We will provide a practical example of how we can run a Chi-Square Test in Python. Assume that we want to test if there is a statistically significant difference in Genders (M, F) population between Smokers and Non-Smokers. Let’s generate some sample data to work on it.

Sample Data

import pandas as pd
import numpy as np
from scipy.stats import chi2_contingency

import seaborn as sns
import matplotlib.pyplot as plt
%matplotlib inline 
 
df = pd.DataFrame({'Gender' : ['M', 'M', 'M', 'F', 'F'] * 10,
                   'isSmoker' : ['Smoker', 'Smoker', 'Non-Smpoker', 'Non-Smpoker', 'Smoker'] * 10
                  })
df.head()
 
	Gender	isSmoker
0	M	Smoker
1	M	Smoker
2	M	Non-Smpoker
3	F	Non-Smpoker
4	F	Smoker
 

Contingency Table

To run the Chi-Square Test, the easiest way is to convert the data into a contingency table with frequencies.

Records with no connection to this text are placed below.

/-! ## `State.setFio` -/

@[simp] theorem State.setFio_pending (c : Nat) (f : Fio → Fio) : (s.setFio c f).pending = s.pending := rfl
@[simp] theorem State.setFio_regs (c : Nat) (f : Fio → Fio) : (s.setFio c f).regs = s.regs := rfl
@[simp] theorem State.setFio_shadow (c : Nat) (f : Fio → Fio) : (s.setFio c f).shadow = s.shadow := rfl
@[simp] theorem State.setFio_snaps (c : Nat) (f : Fio → Fio) : (s.setFio c f).snaps = s.snaps := rfl
@[simp] theorem State.setFio_rdata (c : Nat) (f : Fio → Fio) : (s.setFio c f).rdata = s.rdata := rfl
@[simp] theorem State.setFio_tb (c : Nat) (f : Fio → Fio) : (s.setFio c f).tb = s.tb := rfl
@[simp] theorem State.setFio_otp (c : Nat) (f : Fio → Fio) : (s.setFio c f).otp = s.otp := rfl
@[simp] theorem State.setFio_dram (c : Nat) (f : Fio → Fio) : (s.setFio c f).dram = s.dram := rfl
@[simp] theorem State.setFio_flash (c : Nat) (f : Fio → Fio) : (s.setFio c f).flash = s.flash := rfl
@[simp] theorem State.setFio_sram (c : Nat) (f : Fio → Fio) : (s.setFio c f).sram = s.sram := rfl
@[simp] theorem State.setFio_evq (c : Nat) (f : Fio → Fio) : (s.setFio c f).evq = s.evq := rfl
@[simp] theorem State.setFio_mbox (c : Nat) (f : Fio → Fio) : (s.setFio c f).mbox = s.mbox := rfl
@[simp] theorem State.setFio_load (c : Nat) (f : Fio → Fio) : (s.setFio c f).load = s.load := rfl
@[simp] theorem State.setFio_dev (c : Nat) (f : Fio → Fio) : (s.setFio c f).dev = s.dev := rfl
@[simp] theorem State.setFio_blocks (c : Nat) (f : Fio → Fio) : (s.setFio c f).blocks = s.blocks := rfl
@[simp] theorem State.setFio_nextUid (c : Nat) (f : Fio → Fio) : (s.setFio c f).nextUid = s.nextUid := rfl
@[simp] theorem State.setFio_stations (c : Nat) (f : Fio → Fio) : (s.setFio c f).stations = s.stations := rfl
@[simp] theorem State.setFio_tiles (c : Nat) (f : Fio → Fio) : (s.setFio c f).tiles = s.tiles := rfl
@[simp] theorem State.setFio_gridHoles (c : Nat) (f : Fio → Fio) : (s.setFio c f).gridHoles = s.gridHoles := rfl
@[simp] theorem State.setFio_retiring (c : Nat) (f : Fio → Fio) : (s.setFio c f).retiring = s.retiring := rfl
@[simp] theorem State.setFio_fmap (c : Nat) (f : Fio → Fio) : (s.setFio c f).fmap = s.fmap := rfl
@[simp] theorem State.setFio_jobs (c : Nat) (f : Fio → Fio) : (s.setFio c f).jobs = s.jobs := rfl
@[simp] theorem State.setFio_bales (c : Nat) (f : Fio → Fio) : (s.setFio c f).bales = s.bales := rfl
@[simp] theorem State.setFio_nextBale (c : Nat) (f : Fio → Fio) : (s.setFio c f).nextBale = s.nextBale := rfl
@[simp] theorem State.setFio_miles (c : Nat) (f : Fio → Fio) : (s.setFio c f).miles = s.miles := rfl
@[simp] theorem State.setFio_odo (c : Nat) (f : Fio → Fio) : (s.setFio c f).odo = s.odo := rfl
@[simp] theorem State.setFio_refs (c : Nat) (f : Fio → Fio) : (s.setFio c f).refs = s.refs := rfl
@[simp] theorem State.setFio_fieldSafe (c : Nat) (f : Fio → Fio) : (s.setFio c f).fieldSafe = s.fieldSafe := rfl
@[simp] theorem State.setFio_grpTrip (c : Nat) (f : Fio → Fio) : (s.setFio c f).grpTrip = s.grpTrip := rfl
@[simp] theorem State.setFio_cams (c : Nat) (f : Fio → Fio) : (s.setFio c f).cams = s.cams := rfl
@[simp] theorem State.setFio_rings (c : Nat) (f : Fio → Fio) : (s.setFio c f).rings = s.rings := rfl
@[simp] theorem State.setFio_capture (c : Nat) (f : Fio → Fio) : (s.setFio c f).capture = s.capture := rfl
@[simp] theorem State.setFio_isp (c : Nat) (f : Fio → Fio) : (s.setFio c f).isp = s.isp := rfl
@[simp] theorem State.setFio_treePass (c : Nat) (f : Fio → Fio) : (s.setFio c f).treePass = s.treePass := rfl
@[simp] theorem State.setFio_decs (c : Nat) (f : Fio → Fio) : (s.setFio c f).decs = s.decs := rfl
@[simp] theorem State.setFio_lanes (c : Nat) (f : Fio → Fio) : (s.setFio c f).lanes = s.lanes := rfl
@[simp] theorem State.setFio_lref (c : Nat) (f : Fio → Fio) : (s.setFio c f).lref = s.lref := rfl
@[simp] theorem State.setFio_links (c : Nat) (f : Fio → Fio) : (s.setFio c f).links = s.links := rfl
@[simp] theorem State.setFio_eps (c : Nat) (f : Fio → Fio) : (s.setFio c f).eps = s.eps := rfl
@[simp] theorem State.setFio_timeTag (c : Nat) (f : Fio → Fio) : (s.setFio c f).timeTag = s.timeTag := rfl
@[simp] theorem State.setFio_groups (c : Nat) (f : Fio → Fio) : (s.setFio c f).groups = s.groups := rfl
@[simp] theorem State.setFio_ptp (c : Nat) (f : Fio → Fio) : (s.setFio c f).ptp = s.ptp := rfl
@[simp] theorem State.setFio_pwr (c : Nat) (f : Fio → Fio) : (s.setFio c f).pwr = s.pwr := rfl
@[simp] theorem State.setFio_refclk (c : Nat) (f : Fio → Fio) : (s.setFio c f).refclk = s.refclk := rfl
@[simp] theorem State.setFio_phy (c : Nat) (f : Fio → Fio) : (s.setFio c f).phy = s.phy := rfl
@[simp] theorem State.setFio_lenders (c : Nat) (f : Fio → Fio) : (s.setFio c f).lenders = s.lenders := rfl
@[simp] theorem State.setFio_boot (c : Nat) (f : Fio → Fio) : (s.setFio c f).boot = s.boot := rfl
@[simp] theorem State.setFio_sport (c : Nat) (f : Fio → Fio) : (s.setFio c f).sport = s.sport := rfl
@[simp] theorem State.setFio_log (c : Nat) (f : Fio → Fio) : (s.setFio c f).log = s.log := rfl
@[simp] theorem State.setFio_cores (c : Nat) (f : Fio → Fio) : (s.setFio c f).cores = s.cores := rfl
@[simp] theorem State.setFio_uart (c : Nat) (f : Fio → Fio) : (s.setFio c f).uart = s.uart := rfl
@[simp] theorem State.setFio_i2c (c : Nat) (f : Fio → Fio) : (s.setFio c f).i2c = s.i2c := rfl
@[simp] theorem State.setFio_gpio (c : Nat) (f : Fio → Fio) : (s.setFio c f).gpio = s.gpio := rfl
@[simp] theorem State.setFio_out (c : Nat) (f : Fio → Fio) : (s.setFio c f).out = s.out := rfl
@[simp] theorem State.setFio_tap (c : Nat) (f : Fio → Fio) : (s.setFio c f).tap = s.tap := rfl
@[simp] theorem State.setFio_scan (c : Nat) (f : Fio → Fio) : (s.setFio c f).scan = s.scan := rfl
@[simp] theorem State.setFio_free (c : Nat) (f : Fio → Fio) : (s.setFio c f).free = s.free := rfl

We will use the crosstab command from pandas.

contigency= pd.crosstab(df['Gender'], df['isSmoker'])
contigency
 
isSmokerNon-SmpokerSmoker
Gender
F1010
M1020

Let’s say that we want to get the percentages by Gender (row)

contigency_pct = pd.crosstab(df['Gender'], df['isSmoker'], normalize='index')
contigency_pct
 
isSmokerNon-SmpokerSmoker
Gender
F0.5000000.500000
M0.3333330.666667

If we want the percentages by column, then we should write normalize=’column’ and if we want the total percentage then we should write normalize=’all’


Heatmaps

An easy way to see visually the contingency tables are the heatmaps.

plt.figure(figsize=(12,8))
sns.heatmap(contigency, annot=True, cmap="YlGnBu")
 
chi-square

Chi-Square Test

Now that we have built the contingency table we can pass it to chi2_contingency function from the scipy package which returns the:

  • chi2: The test statistic
  • p: The p-value of the test
  • dof: Degrees of freedom
  • expected: The expected frequencies, based on the marginal sums of the table

# Chi-square test of independence.
c, p, dof, expected = chi2_contingency(contigency)
p
 
0.3767591178115821

Inference

The p-value is 37.67% which means that we do not reject the null hypothesis at 95% level of confidence. The null hypothesis was that Smokers and Gender are independent. In this example, the contingency table was 2×2. We could have applied z-test for proportions instead of Chi-Square test. Notice that the Chi-Square test can be extended to m x n contingency tables.